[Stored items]
/-- The sender's credits of a VC: ALLOC − ((SENT − FREED) mod 65,536) (R305). -/
def Port.credit (x : Port) (vc : Nat) : Int := ((KMap.get 0 x.alloc vc : Nat) : Int) - ((65536 + KMap.get 0 x.sent vc - KMap.get 0 x.heard vc) % 65536 : Nat)

/-- A control flit with counts of the eight VCs (R304). -/
def ctlFlit (type : Nat) (m : KMap Nat) : List W64 :=
  let half := fun i => Bits.make ((List.range 4).map fun j => (16 * j + 15, 16 * j, KMap.get 0 m (4 * i + j)))
  [BitVec.ofNat 64 type, 0, half 0, half 1]

/-- A control flit leaves on a port; it counts as a flit sent (R303, R329). -/
def State.sendCtl (s : State) (p : Nat) (flit : List W64) : State := (s.setPort p { s.port p with lastTx := flit }).addWork (Pg.lnk p) 1

/-- A control flit arrives on a port (R329). -/
def State.hearCtl (s : State) (p : Nat) : State := s.addWork (Pg.lnk p + 1) 1

/-- Releases flits of a port's receive buffer; CRD is then due (R305). -/
def State.freeFlits (s : State) (p vc n : Nat) : State :=
  if 24 ≤ p then s else let x := s.port p; s.setPort p { x with freed := addFlits x.freed vc n, crdDue := true }

/-! ## Routes (R313, R319) -/

/-- The port that the header chooses: by hash, or PRIM. -/
def State.detPort (s : State) (ws : List W64) : Nat :=
  let e := s.route (Pkt.epoch ws) (Pkt.dst ws)
  let ports := Bits.setBits 24 (routeMask e)
  let j := (Pkt.src ws ^^^ Pkt.dst ws ^^^ wf ws 1 27 12) % max 1 ports.length
  if !s.escapeMode && routeHash e then ports.getD j (routePrim e) else routePrim e

/-- What becomes of a held packet now; enters: in SEPARATE mode it would enter a ring (R312). -/
inductive Fwd where
  | wait (p vc : Nat) (enters : Bool)
  | drop (f : Fld)
  | send (p vc : Nat) (enters : Bool)
  deriving DecidableEq, Repr

/-- A port has the credits for a packet that a die holds, and the bridges lead to it (R305, R312, R315). -/
def State.fits (s : State) (d p vc need : Nat) : Bool :=
  !(s.port p).stopped && decide ((need : Int) ≤ (s.port p).credit vc) && (s.packetWay d (portDie p)).isSome

/-- The adaptive choice of R313: the ROUTED port of MASK with the most credits that can take the packet, the lower on ties. -/
def State.adaptive (s : State) (d : Nat) (ws : List W64) (vc need : Nat) : Option Nat :=
  ((Bits.setBits 24 (routeMask (s.route (Pkt.epoch ws) (Pkt.dst ws)))).filter fun p =>
    decide (s.lnk p = Lk.routed) && !(decide (Pkt.cls ws = 1 ∧ s.portVer p = 2)) && s.fits d p vc need).foldl
    (fun best p => match best with | none => some p | some b => if (s.port b).credit vc < (s.port p).credit vc then some p else best) none

/-- The rules of a hop, in order: epoch (R320), entry, TTL (R319, R323), output and its state (R321), version (R302), credits
(R305, R312, R313). -/
def State.fwd (s : State) (h : Held) : Fwd :=
  let ws := h.words
  let e := s.route (Pkt.epoch ws) (Pkt.dst ws)
  let cls := Pkt.cls ws
  let len := 1 + Pkt.plen ws
  let p := s.detPort ws
  if !s.verUsable (Pkt.epoch ws) then .drop F.rteDropbEpoch
  else if !routeValid e then .drop F.rteDropaNoroute
  else if h.port < 24 ∧ Pkt.ttl ws = 0 then .drop F.rteDropaTtl
  else if s.escapeMode then
    let free := Pkt.unord ws && decide (h.port = 24 ∨ Pkt.vc ws % 2 = 0)
    match (if free then s.adaptive h.die ws (2 * cls) len else none) with
    | some q => .send q (2 * cls) false
    | none =>
      if s.lnk p ≠ Lk.routed then
        (if free && (Bits.setBits 24 (routeMask e)).any fun q => decide (s.lnk q = Lk.routed) then .wait p (2 * cls + 1) false else .drop F.rteDropaPort)
      else if cls = 1 ∧ s.portVer p = 2 then .drop F.rteDropbVer
      else if s.fits h.die p (2 * cls + 1) len then .send p (2 * cls + 1) false else .wait p (2 * cls + 1) false
  else
    let vc := 2 * cls + Pkt.epoch ws
    let enters := !decide (h.port < 24 ∧ s.fld (Pg.lnk h.port) F.lnkCfgRingpeer = p)
    let need := if enters then 33 + len else len
    if s.lnk p ≠ Lk.routed then .drop F.rteDropaPort
    else if cls = 1 ∧ s.portVer p = 2 then .drop F.rteDropbVer
    else if s.fits h.die p vc need then .send p vc enters else .wait p vc enters

/-! ## DOWN, fences, training (R299, R307, R327) -/

/-- A held packet is gone: its buffer flits are released. -/
def State.unhold (s : State) (h : Held) : State :=
  (s.withNet { s.net with held := s.net.held.erase h }).freeFlits h.port (Pkt.vc h.words) (1 + Pkt.plen h.words)

/-- Packets that a port holds, and those queued for it, are discarded (R307); the latter leave other ports' buffers (R305) and count as
PORT (R323). -/
def State.dropPackets (s : State) (p : Nat) : State :=
  let s1 := s.withNet { s.net with held := s.net.held.filter fun h => decide (h.port ≠ p) }
  (s1.net.held.filter fun h => !s.escapeMode && decide (s.detPort h.words = p)).foldl (fun s h => (s.unhold h).addFld Pg.rte F.rteDropaPort 1) s1

/-- A port leaves PARKED or ROUTED: its packets, its pending change and its resync are gone. -/
def State.portOff (s : State) (p st : Nat) : State :=
  let s1 := (s.dropPackets p).setReg (Pg.lnk p + 0x18) (BitVec.ofNat 64 st)
  s1.setPort p { s1.port p with waitMark := false, stopped := false, crdDue := false, helloDue := false, wasRouted := false, wasUp := false }

def State.fencePort (s : State) (p cause : Nat) : State :=
  (((s.portOff p Lk.fenced).setErr (Pg.lnk p) F.lnkErrStatFenced 0).setBitF (Pg.lnk p) F.lnkCtrlFence true).fenceUnit (portDie p) (Pg.lnk p) (lnkKey p) cause

/-- A DOWN event with its time stamp; the fourth within 86,400 s of the first fences the port (R307, R327). -/
def State.portDown (s : State) (p : Nat) : State :=
  let d := portDie p
  let now := s.now d
  let u := s.unitRec (lnkKey p)
  let n := (within now dayNs u.downs).length + 1
  let s1 := ((s.portOff p Lk.down).setErr (Pg.lnk p) F.lnkErrStatDown 0).putUnit (lnkKey p) { u with downs := (now :: u.downs).take 3 }
  let s2 := (s1.setFld (Pg.lnk p) F.lnkDownsCount n).event d Ev.lkDown 0 (unitOf (Pg.lnk p)) 0 0
  if 4 ≤ n then s2.fencePort p 3 else s2

/-- An enabled port that is not FENCED begins to train (R299); the ports of a die that is out of service do not (R26). -/
def State.trainPort (s : State) (p : Nat) : State :=
  if !s.bitF (Pg.lnk p) F.lnkCtrlEn || decide (s.lnk p = Lk.fenced) || !s.dieUp (portDie p) then s
  else s.portOff p Lk.detect

/-- A failed training: DOWN with the bit; of a port that a warm recovery found up it counts as a DOWN event (R299, R327). -/
def State.trainFailed (s : State) (p : Nat) (f : Fld) : State :=
  let was := (s.port p).wasUp
  let s1 := s.setErr (Pg.lnk p) f 0
  if was then s1.portDown p else s1.portOff p Lk.down

/-- A pending ADMIT of the port can be carried out: it is PARKED, its version fits the mode (R302), and its peer has not become EXTRA or
WRONG since (R339). -/
def State.mayRoute (s : State) (p : Nat) : Bool :=
  let r := s.fld (Pg.dsc + 8 * p) F.dscPeerResult
  decide (s.lnk p = Lk.parked) && !(decide (s.portVer p = 2) && s.escapeMode) && decide (r ≠ 2 ∧ r ≠ 3)

/-- The port joins the routes: ROUTED, with the peer's UID as it was admitted (R321, R339). -/
def State.routePort (s : State) (p : Nat) : State :=
  if !s.mayRoute p then s.setFld (Pg.lnk p) F.lnkStatPend 0 else
  let s1 := (s.setLnk p Lk.routed).setFld (Pg.lnk p) F.lnkStatPend 0
  s1.setPort p { s1.port p with admitUid := s1.reg (Pg.dsc + 0x300 + 8 * p) }

/-- The VER flit of a port whose lanes aligned so: versions 2 and 3, or 3 alone at width 4; both deadlock modes; the lanes (R300, R304). -/
def verFlit (lanes : Byte) : List W64 := [Bits.make [(7, 0, 0xF5), (15, 8, if lanes = 0xFF then 0x0C else 0x08), (23, 16, 3), (31, 24, lanes.toNat)], 0, 0, 0]

/-- What a port sends as time passes: training goes on from DETECT through EQUALISE, ALIGN and NEGOTIATE to CREDIT, where its end is waited
for (R299; log 112); a port whose link layer runs and that has nothing to send sends IDLE (R304), and its receiver corrects an open
number of codewords, for which the table has no row (R329; log 7). -/
def State.portTick (s : State) (p : Nat) : State :=
  if s.portTraining p then s.setLnk p (min 5 (s.lnk p + 1))
  else if s.portUp p then ((s.draw.2).sendCtl p (ctlFlit 0xF0 [])).addFld (Pg.lnk p) F.lnkErrcntFecCorr (s.draw.1.toNat % 2 ^ 32) else s

/-- Training completes (R299 to R302, R322): width by the lanes that align, then the VER flit and the version by what both ends
support, initial credits. -/
def execLinkTrainDone (p : Fin 24) (lanes : Byte) (vers : Byte) (s : State) : Host.Outcome State Fault Refusal :=
  if !s.portTraining p then .next s else
  let width := if lanes = 0xFF then 8 else if lanes = 0x0F ∨ lanes = 0xF0 then 4 else 0
  let ver := if vers.getLsbD 3 then 3 else if vers.getLsbD 2 && width = 8 then 2 else 0
  if width = 0 then .next (s.trainFailed p F.lnkErrStatTrainFail) else
  let s0 := (s.hearCtl p).sendCtl p (verFlit lanes)
  if ver = 0 then .next (s0.trainFailed p F.lnkErrStatVerFail)
  else
    let was := (s0.port p).wasRouted
    let s1 := s0.setReg (Pg.lnk p + 0x18) (Bits.make [(11, 8, width), (7, 4, ver), (3, 0, Lk.parked)])
    let x := s1.port p
    let s2 := s1.setPort p { x with sent := [], heard := [], accepted := [], freed := [], alloc := s1.takeAlloc p, waitMark := false, stopped := false, resyncs := [], crdDue := false, helloDue := true, wasRouted := false, wasUp := false }
    .next (if was && !(ver = 2 && s2.escapeMode) then s2.setLnk p Lk.routed else s2)

def execLinkTrainFail (p : Fin 24) (s : State) : Host.Outcome State Fault Refusal :=
  if s.portTraining p then .next (s.trainFailed p F.lnkErrStatTrainFail) else .next s

/-! ## Credits and resyncs (R304 to R307) -/

/-- A resync begins with RSREQ; the 17th within 1 ms takes the port DOWN with STORM (R306, R307). -/
def State.startResync (s : State) (p : Nat) : State :=
  let x := s.port p
  let now := s.now (portDie p)
  let s1 := s.addFld (Pg.lnk p) F.lnkErrcntResync 1
  let recent := now :: within now (10 ^ 6) x.resyncs
  if 17 ≤ recent.length then (s1.setErr (Pg.lnk p) F.lnkErrStatStorm 0).portDown p
  else (s1.setPort p { x with waitMark := true, resyncs := recent }).sendCtl p (ctlFlit 0xF2 [])

/-- An uncorrectable codeword, or a framing loss, both counted (R323). What comes while a resync runs is discarded (R306). -/
def execLinkFecUncorr (p : Fin 24) (_codeword : Bool) (s : State) : Host.Outcome State Fault Refusal :=
  if !s.portUp p then .next s else
  let s1 := s.addFld (Pg.lnk p) F.lnkErrcntFecUnc 1
  if (s.port p).waitMark then .next s1 else .next (s1.startResync p)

» **Work order**: Tally the lines in the records above that contain the word "escapeMode", and give only that number.

» **Response box**: 5